**What to work on:** Below are entries to examine: work out how many lines contain the word "disposePrevious", and give only that number.

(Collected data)
-- ==== Sys2Proof/Syntax.lean ====
section
/-! DEFINITION. The instruction set: one constructor for each row of spec/opcode_table.json, in the table's order, and the four
fetch formats of 30_encoding R103. -/

namespace Sys2Proof

/-- The registers an LZW code is classified against (30_encoding R100). -/
structure LzwCtx where
  /-- `CLEAR_CODE` -/
  clear : Nat
  /-- `EOI_CODE` -/
  eoi : Nat
  /-- `NEXT_CODE` -/
  next : Nat
  /-- `PREV_CODE` -/
  prev : Option Code
  /-- `CODE_SIZE` -/
  size : Nat
  deriving DecidableEq, Repr

/-- The formats of 30_encoding R103: a tag byte, a tag and a label, an LZW code read in a context, a disposal field. -/
inductive Format where
  | tag8
  | ext16
  | lzwCode (k : LzwCtx)
  | disposal3
  deriving DecidableEq, Repr

/-- The instructions. Bytes that follow a tag or a label (descriptor, palettes, sub-blocks, GCE payload) are operands the
meaning reads from `SRC`, as the spec's pseudocode does; what the match itself leaves open is an argument here. -/
inductive Instr where
  /-- tag 0x2C (41_block_walker R139) -/
  | image
  /-- tag 0x21 (R140) -/
  | extension
  /-- tag 0x3B (R146) -/
  | trailer
  /-- any other tag byte (R147) -/
  | tagUnknown (tag : Byte)
  /-- 0x21 0xF9 (R141) -/
  | gce
  /-- 0x21 0xFF (R142) -/
  | app
  /-- 0x21 0xFE (R143) -/
  | comment
  /-- 0x21 0x01 (R144) -/
  | plainText
  /-- 0x21 and any other label (R145) -/
  | extUnknown (label : Byte)
  /-- c > NEXT_CODE (42_lzw R175) -/
  | invalid (c : Code)
  /-- c = EOI_CODE (R176) -/
  | eoi
  /-- c = CLEAR_CODE (R177) -/
  | clear
  /-- PREV_CODE = none and c < CLEAR_CODE (R178) -/
  | first (c : Code)
  /-- PREV_CODE = none and c ≥ CLEAR_CODE (R179) -/
  | firstNonliteral (c : Code)
  /-- PREV_CODE = some pc and c < CLEAR_CODE (R180) -/
  | literal (c : Code)
  /-- PREV_CODE = some pc and CLEAR_CODE + 2 ≤ c < NEXT_CODE (R181) -/
  | table (c : Code)
  /-- PREV_CODE = some pc and c = NEXT_CODE (R182) -/
  | kwkwk (c : Code)
  /-- disposal 0 (43_compositor R217) -/
  | disposeNone
  /-- disposal 1 (R217) -/
  | disposeKeep
  /-- disposal 2 (R218) -/
  | disposeBackground
  /-- disposal 3 (R219) -/
  | disposePrevious
  /-- disposal 4..7 (R220) -/
  | disposeReserved (v : BitVec 3)
  deriving DecidableEq, Repr

/-- The format an instruction is fetched in; `k` is the context of an LZW code. -/
def Instr.format (k : LzwCtx) : Instr → Format
  | .image | .extension | .trailer | .tagUnknown _ => .tag8
  | .gce | .app | .comment | .plainText | .extUnknown _ => .ext16
  | .invalid _ | .eoi | .clear | .first _ | .firstNonliteral _ | .literal _ | .table _ | .kwkwk _ => .lzwCode k
  | .disposeNone | .disposeKeep | .disposeBackground | .disposePrevious | .disposeReserved _ => .disposal3

end Sys2Proof
end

**Reply:** 2